Tesla’s stock jumped by 5 percent on Monday on news that the assembly lines of the Model 3 were ratcheting up production, despite a several-day outage at the end of February.

The higher production volume will be welcomed by investors who have grown concerned with the rate of cash burn at the electric car company. Elon Musk’s aggressive promises, which have repeatedly outpaced the company’s performance, started to wear thin last year. The hiccups continue, but Wall Street is hopeful that the worst of the delays are in the past.

“We expect that Tesla will successfully overcome bottlenecks and ramp Model 3 production throughout 2018. The boost to cash flow and sentiment provides a selling opportunity before facing further headwinds,” Adam Jonas of Morgan Stanley wrote in a note.

The investment bank was referring to stiffer competition that is coming down the pike from Amazon, which could derail Tesla’s dreams of dominating the market for EVs, autonomous transport and shared mobility. “Amazon has a vested interest in taking the marginal cost of transportation to its lowest possible level,” Jonas wrote. “[W]e point out the scale that large e-commerce players can bring, which could lead to surprisingly deflationary long-term trends in some of Tesla's core initiatives.”

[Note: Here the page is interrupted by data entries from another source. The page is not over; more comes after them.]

-- ==== Sys2Proof/Laws/Numeric.lean ====
section
/-! SUPPORT. What the integer helpers do, for the proofs to cite: bounds of the clamp and of field readings, exact writes
to a field, and the oddness, order and scaling of the rounding. -/

namespace Sys2Proof.Machine

/-- A clamp is never below its lower bound. -/
theorem le_clamp (x lo hi : Int) : lo ≤ clamp x lo hi := le_max_left _ _

/-- A clamp is never above its upper bound. -/
theorem clamp_le {lo hi : Int} (x : Int) (h : lo ≤ hi) : clamp x lo hi ≤ hi := max_le h (min_le_left _ _)

/-- A clamp keeps order. -/
theorem clamp_mono {x y : Int} (lo hi : Int) (h : x ≤ y) : clamp x lo hi ≤ clamp y lo hi :=
  max_le_max_left _ (min_le_min_left _ h)

/-- A clamp is the identity between its bounds. -/
theorem clamp_of_mem {x lo hi : Int} (hl : lo ≤ x) (hu : x ≤ hi) : clamp x lo hi = x := by
  rw [clamp, min_eq_right hu, max_eq_right hl]

/-- An unsigned reading is not negative. -/
theorem zext_nonneg {n : Nat} (v : BitVec n) : 0 ≤ zext v := Int.natCast_nonneg _

/-- An unsigned reading is below `2^n`. -/
theorem zext_lt {n : Nat} (v : BitVec n) : zext v < 2 ^ n := by
  rw [zext]; exact_mod_cast v.isLt

/-- An integer in range is written to a field exactly (R13). -/
theorem toNat_toField {n : Nat} {v : Int} (h0 : 0 ≤ v) (h1 : v < 2 ^ n) : ((toField n v).toNat : Int) = v := by
  rw [toField, BitVec.toNat_ofInt]
  have hm : v % (2 ^ n : Nat) = v := Int.emod_eq_of_lt h0 (by exact_mod_cast h1)
  rw [hm, Int.toNat_of_nonneg h0]

/-- A field written from a reading is the field. -/
@[simp] theorem toField_zext {n : Nat} (v : BitVec n) : toField n (zext v) = v := by
  simp [toField, zext]

/-- The sign of a product with a positive factor. -/
theorem sign_mul_pos {k : Int} (n : Int) (hk : 0 < k) : sign (n * k) = sign n := by
  rcases lt_trichotomy n 0 with h | h | h
  · have := Int.mul_neg_of_neg_of_pos h hk
    simp only [sign]; split_ifs <;> omega
  · simp [h, sign]
  · have := Int.mul_pos h hk
    simp only [sign]; split_ifs; rfl

/-- The sign of the opposite. -/
theorem sign_neg (n : Int) : sign (-n) = -sign n := by
  simp only [sign]; split_ifs <;> omega

/-- Floor division keeps order. -/
theorem fdiv_mono {n m d : Int} (hd : 0 < d) (h : n ≤ m) : fdiv n d ≤ fdiv m d := Int.ediv_le_ediv hd h

/-- Rounding to nearest with ties away from zero is odd: the reason the curve engine is symmetric (R113). -/
theorem rndHaz_neg (n d : Int) : rndHaz (-n) d = -rndHaz n d := by
  simp [rndHaz, sign_neg, absolute]

/-- Rounding a quotient does not depend on how the fraction is written (R111). -/
theorem rndHaz_mul_right {k : Int} (n d : Int) (hk : 0 < k) : rndHaz (n * k) (d * k) = rndHaz n d := by
  have e : 2 * absolute (n * k) + d * k = (2 * absolute n + d) * k := by
    simp only [absolute, Int.natCast_natAbs, abs_mul, abs_of_pos hk]
    ring
  have e2 : 2 * (d * k) = (2 * d) * k := by ring
  rw [rndHaz, rndHaz, sign_mul_pos n hk, e, e2, fdiv, fdiv, Int.mul_ediv_mul_of_pos_left _ _ hk]

/-- The rounding of a non-negative quotient is the floor of the quotient plus one half. -/
theorem rndHaz_of_nonneg {n d : Int} (hn : 0 ≤ n) (hd : 0 < d) : rndHaz n d = fdiv (2 * n + d) (2 * d) := by
  rcases hn.eq_or_lt with h | h
  · subst h
    have : d / (2 * d) = 0 := Int.ediv_eq_zero_of_lt hd.le (by omega)
    simp [rndHaz, sign, fdiv, this]
  · have ha : absolute n = n := Int.natAbs_of_nonneg hn
    simp [rndHaz, sign, h, ha]

/-- The rounding keeps order. -/
theorem rndHaz_mono {n m d : Int} (hd : 0 < d) (h : n ≤ m) : rndHaz n d ≤ rndHaz m d := by
  have nonneg : ∀ {x : Int}, 0 ≤ x → 0 ≤ rndHaz x d := fun {x} hx => by
    rw [rndHaz_of_nonneg hx hd]; exact Int.ediv_nonneg (by omega) (by omega)
  rcases le_total 0 n with hn | hn
  · rw [rndHaz_of_nonneg hn hd, rndHaz_of_nonneg (hn.trans h) hd]
    exact fdiv_mono (by omega) (by omega)
  · rcases le_total 0 m with hm | hm
    · have := nonneg (x := -n) (by omega)
      rw [rndHaz_neg] at this
      exact le_trans (by omega) (nonneg hm)
    · have : rndHaz (-m) d ≤ rndHaz (-n) d := by
        rw [rndHaz_of_nonneg (by omega) hd, rndHaz_of_nonneg (by omega) hd]
        exact fdiv_mono (by omega) (by omega)
      rw [rndHaz_neg, rndHaz_neg] at this
      omega

/-- The limits of a build lie evenly about the neutral pulse (R8). -/
theorem two_mul_pMid (p : Params) : 2 * pMid p = p.pMin + p.pMax := by
  have := p.legal
  simp only [pMid]; omega

end Sys2Proof.Machine
end

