/-- Settles O42: a reset clears the flag, a command does what `effect_sbusValid` says, and every other step keeps it. -/
theorem sbusValidChangesOnlyAsItsRuleSays : Obligations.SbusValidChangesOnlyAsItsRuleSays := by
  intro s t h
  obtain ⟨-, hregs⟩ := regsStep_of_step h
  cases hregs with
  | reset hr _ e => rw [e, if_pos (.inl hr)]; rfl
  | kept hr _ hi e => simp [e, hr, hi]
  | command i hr _ hi e => simp [e, hr, hi, encode_injective.eq_iff, effect_sbusValid]
  | illegal w hr _ hi e => simp [e, hr, hi]
  | store a v hr _ hi e => simp [e, hr, hi, (writeAddr_keeps a v s.regs).sbusValid]

end Sys2Proof.Machine
end

section
/-! PROOFS. Whole runs (R67, R75, R244): a host program of whole operations, by induction on its list, and a transaction
driven at the ports, which opens, is held while the edges left count down, and closes with the effect of the whole one. -/

namespace Sys2Proof.Machine

/-! ### What a transaction keeps -/

@[simp] theorem txnEffect_params (t : Txn) (s : State) : (txnEffect t s).params = s.params := by cases t <;> rfl
@[simp] theorem txnEffect_pending (t : Txn) (s : State) : (txnEffect t s).pending = s.pending := by cases t <;> rfl
@[simp] theorem txnEffect_port (t : Txn) (s : State) : (txnEffect t s).port = s.port := by cases t <;> rfl

/-- What a transaction does to the registers does not depend on the host's lists or the ports. -/
theorem txnEffect_regs_congr (t : Txn) {s s' : State} (hparams : s.params = s'.params) (hregs : s.regs = s'.regs) :
    (txnEffect t s).regs = (txnEffect t s').regs := by
  cases t <;> simp only [txnEffect, State.logRead_regs, State.withRegs_regs, hparams, hregs]

/-- What a transaction returns does not depend on the rest of the host's list or on the ports. -/
theorem txnEffect_returned_congr (t : Txn) {s s' : State} (hregs : s.regs = s'.regs)
    (hreturned : s.returned = s'.returned) : (txnEffect t s).returned = (txnEffect t s').returned := by
  cases t <;> simp only [txnEffect, State.logRead_returned, State.withRegs_returned, hregs, hreturned]

/-! ### Programs of whole operations (R244) -/

/-- The reads of a list are those of its first operation and those of the rest. -/
theorem readsIn_cons (op : HostOp) (rest : List HostOp) : readsIn (op :: rest) = readsIn [op] + readsIn rest := by
  cases op with
  | txn t => cases t <;> simp [readsIn, add_comm]
  | rst o => simp [readsIn]
  | edge p => simp [readsIn]

/-- A transaction returns one value if it is a read, and none if it is a write. -/
theorem exists_returned_txnEffect (t : Txn) (s : State) :
    ∃ vs, (txnEffect t s).returned = s.returned ++ vs ∧ vs.length = readsIn [.txn t] := by
  cases t with
  | read a n => exact ⟨[readAddr a s.regs], rfl, rfl⟩
  | write a n v => exact ⟨[], (List.append_nil _).symm, rfl⟩

/-- A whole operation with nothing open at the ports is one step, which leaves nothing open and returns a value for a
read. -/
theorem step_whole {s : State} {op : HostOp} {rest : List HostOp} (hport : s.port.opened = none)
    (hp : s.pending = op :: rest) (hwhole : HostOp.whole op = true) :
    ∃ t, step s = .next t ∧ t.port.opened = none ∧ t.pending = rest ∧
      ∃ vs, t.returned = s.returned ++ vs ∧ vs.length = readsIn [op] := by
  cases op with
  | txn t =>
    have ht : t.problem = none := Option.isNone_iff_eq_none.mp hwhole
    exact ⟨_, step_txn hport hp ht, by rw [txnEffect_port]; exact hport, txnEffect_pending _ _,
      exists_returned_txnEffect t _⟩
  | rst o =>
    have ho : o = none ∨ ∃ t : Txn, o = some t ∧ t.problem = none := by
      cases o with
      | none => exact .inl rfl
      | some t => exact .inr ⟨t, rfl, Option.isNone_iff_eq_none.mp hwhole⟩
    refine ⟨_, step_rst hp (.inr ?_), rfl, rfl, [], (List.append_nil _).symm, rfl⟩
    simpa using ho
  | edge p => cases hwhole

"To summarize, for the past seven years, Tesla has nearly monopolized Auto 2.0,” Jonas wrote. “In our opinion, the next seven years may be a far more volatile and crowded narrative.”

Indeed, the market for EVs will continue to heat up over the next several years as more and more automakers churn out newer models and fight for market share. Tesla won’t be the only game in town. Related: Will Rosneft Move Forward In The Arctic Without Exxon?

Still, EVs only makeup a tiny percentage of the auto market thus far, and despite strong growth rates, will continue to account for a fraction of the transportation sector. According to Barclays, fuel efficiency in conventional vehicles using the internal combustion engine will have a much greater impact on oil demand over the next 5 to 10 years than the penetration of EVs.

Between 2016 and 2025, improvements in fuel efficiency will erase an estimated 2.6 million barrels per day (mb/d) of oil demand while EVs will only cut demand by 1 mb/d, Barclays says. Making an SUV more fuel efficient cuts into oil demand more than switching from a really fuel efficient vehicle to an EV.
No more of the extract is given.